The rule changes from the 2023 collective bargaining agreement between the NBA and its players haven’t even been fully implemented yet and they have already proven to be one of the strongest forces against player-movement in league history. The second apron broke up the Golden State Warriors. It compelled the Los Angeles Clippers to let Paul George walk for nothing instead of trading him and taking salary back. It’s an “apron world” now, as Lakers general manager Rob Pelinka put it on Tuesday. All 30 teams are living in it.

With that reality is going to come a built-in excuse. Whenever a move that would have made sense in the old world doesn’t happen, people are going to point to the CBA as the boogeyman that prevented it. This is happening, to some extent, to DeMar DeRozan.

DeRozan was an All-Star as recently as 2023. He nearly won Clutch Player of the Year last season. He hasn’t yet experienced significant statistical decline. There was a time in NBA history that such a player would be among the most coveted on the entire free agent market. It isn’t happening so far. “The kind of contract he might want just is not going to be available,” ESPN’s Adrian Wojnarowski said Tuesday. “It’s not left out there on the marketplace. The Bulls are more than willing to work out a sign-and-trade agreement to get him the years and money that he might want, but with the new salary cap rules, those are much more difficult for teams to do.”

We’re now several days into free agency. As of Tuesday night, only two teams have more than $20 million in cap space. Those teams are the Utah Jazz, who are either about to go into a rebuild, or use their cap space to renegotiate-and-extend the contract of Lauri Markkanen, and the Detroit Pistons who have more ball-handlers than they know what to do with and a serious lack of 3-point shooting to complement them. Neither appear to be obvious destinations. 

Yet, to this point, the notion of a significant pay cut is reportedly still out of the question. “For the teams that might be calling or gauging interest in DeMar taking a full mid-level exception, which is around $13 million, I am told that is not even being considered right now,” Bleacher Report’s Chris Haynes said. DeRozan is still operating under the old-world assumption that he is a star and should be paid as such.

It would be tempting to sit here and say that the CBA is costing DeRozan money, but it wouldn’t necessarily be accurate. Free agency hasn’t been a major driver of player-movement for several years now. Just go back to 2022, the last offseason before this new CBA was conceived. No free agent changed teams for more than the $27.3 million annually DeRozan made on his last deal. Only two free agents changed teams for more than that $13 million starting salary that DeRozan is turning down now: Jalen Brunson and Collin Sexton, who did so as part of sign-and-trade that netted the Cavaliers Donovan Mitchell. That Sexton deal came in September. If Cleveland hadn’t had the chance to land its All-Star, Sexton may well have needed to remain with the Cavaliers on a cheap, one-year qualifying offer. Free agency just doesn’t get players paid externally to the degree that it used to.

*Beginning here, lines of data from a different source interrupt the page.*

/-- DATA_FLIT (R356, R358, R369). -/
def execDataFlit (l : LinkId) (f : Flit) (s : State) : Out :=
  .next (
    let k := s.far.links[l]
    if !linkLive s l then s
    else if flitBad f then discardFlit l s
    else if fType f ≠ 1 then s
    else if fSeq f ≠ k.expSeq then s.modLink l oweNak
    else match openBody k f with
    | none =>
      let s := s.modLink l (fun k => oweNak { k with autherr := countUp k.autherr 1, authRun := k.authRun + 1 })
      if 16 ≤ k.authRun + 1 then linkDown l 8 s else s
    | some body =>
      let s := s.modLink l (fun k => { k with expSeq := k.expSeq + 1, nakSent := false, nakOwed := false, authRun := 0, extRx := k.extRx + 1 })
      let s := takeHeader l f s
      if h : fVc f < 5 then acceptBody l ⟨fVc f, h⟩ (fPstart f) body s
      else s.modLink l (fun k => { k with drop := countUp k.drop 1 }))

/-- An IDLE or MAINT flit shows the SEQ of the next DATA flit: another than the expected one means a lost flit (R356, R358). -/
def checkSeq (l : LinkId) (f : Flit) (s : State) : State := s.modLink l (fun k => if fSeq f = k.expSeq then k else oweNak k)

/-- IDLE_FLIT (R357). -/
def execIdleFlit (l : LinkId) (f : Flit) (s : State) : Out :=
  .next (
    if !linkLive s l then s
    else if flitBad f then discardFlit l s
    else if fType f ≠ 2 then s
    else takeHeader l f (checkSeq l f s))

/-- Credits held, after a cumulative count modulo 2^16 shows that more or fewer have been returned than were counted (R357). -/
def correctedBy (held : Nat) (seen count : BitVec 16) : Nat := ((held : Int) + (count - seen).toInt).toNat

/-- The credit state is corrected from the peer's cumulative count of a virtual channel (R357): up for credits on a discarded flit, down for
those that a resent flit has brought once more. -/
def correctCredit (k : Link) (v : Fin 5) (count : BitVec 16) : Link :=
  { k with credits := k.credits.set v (correctedBy k.credits[v] k.seen[v] count), seen := k.seen.set v count }

/-- MAINT_FLIT (R357, R369): counts of each virtual channel, and the transmit slot that the peer confirms. A link in its KEY step
takes the confirmation alone. -/
def execMaintFlit (l : LinkId) (f : Flit) (counts : Vector (BitVec 16) 8) (keyReady : Option Bool) (s : State) : Out :=
  .next (
    let k := s.far.links[l]
    let confirm (k : Link) : Link := match keyReady with
      | some b =>
        let i : Fin 2 := if b then 1 else 0
        { k with peerReady := k.peerReady.set i true }
      | none => k
    if !s.linkOn l then s
    else if k.state == .active then
      if flitBad f then discardFlit l s
      else if fType f ≠ 3 then s
      else
        let s := takeHeader l f (checkSeq l f s)
        s.modLink l (fun k => confirm ((List.finRange 5).foldl (fun k (v : Fin 5) => correctCredit k v counts[v.castLE (by omega : 5 ≤ 8)]) k))
    else if (k.state == .training || k.state == .retrain) && k.step == 4 then
      if flitBad f then s.modLink l (fun k => { k with crcerr := countUp k.crcerr 1 })
      else if fType f = 3 then s.modLink l confirm else s
    else s)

When DeRozan was last a free agent in 2021, he needed an external force to bail him out. He has said himself he expected to land with the Lakers. They ultimately decided to trade for Russell Westbrook. There’s never been a full and clear accounting of why, but the easiest explanation is that signing-and-trading for DeRozan would have hard-capped them at the (then singular) apron. Palatable if DeRozan would leave enough money on the table. Not so much at the price he was ultimately paid. 

The first day of free agency came and went. Most of the league’s money was spent. It’s been forgotten now. There was a brief moment, even three years ago, when the basketball world thought he might be considering a mid-level deal. Even after he got paid, the widespread reaction was bewilderment. John Hollinger explained it in a story for The Athletic:

“Consider this: If they had paid half as much — $14 million a year — who was outbidding them? The Clippers and Lakers only had the taxpayer midlevel exception. The Knicks quickly burned through their cap space to lock in the six seed for the next three years. The only teams with the space to make a move here were Oklahoma City, which isn’t rebuilding around a 32-year-old, and DeRozan’s own team in San Antonio, which didn’t seem to be in that big a rush to bring him back.”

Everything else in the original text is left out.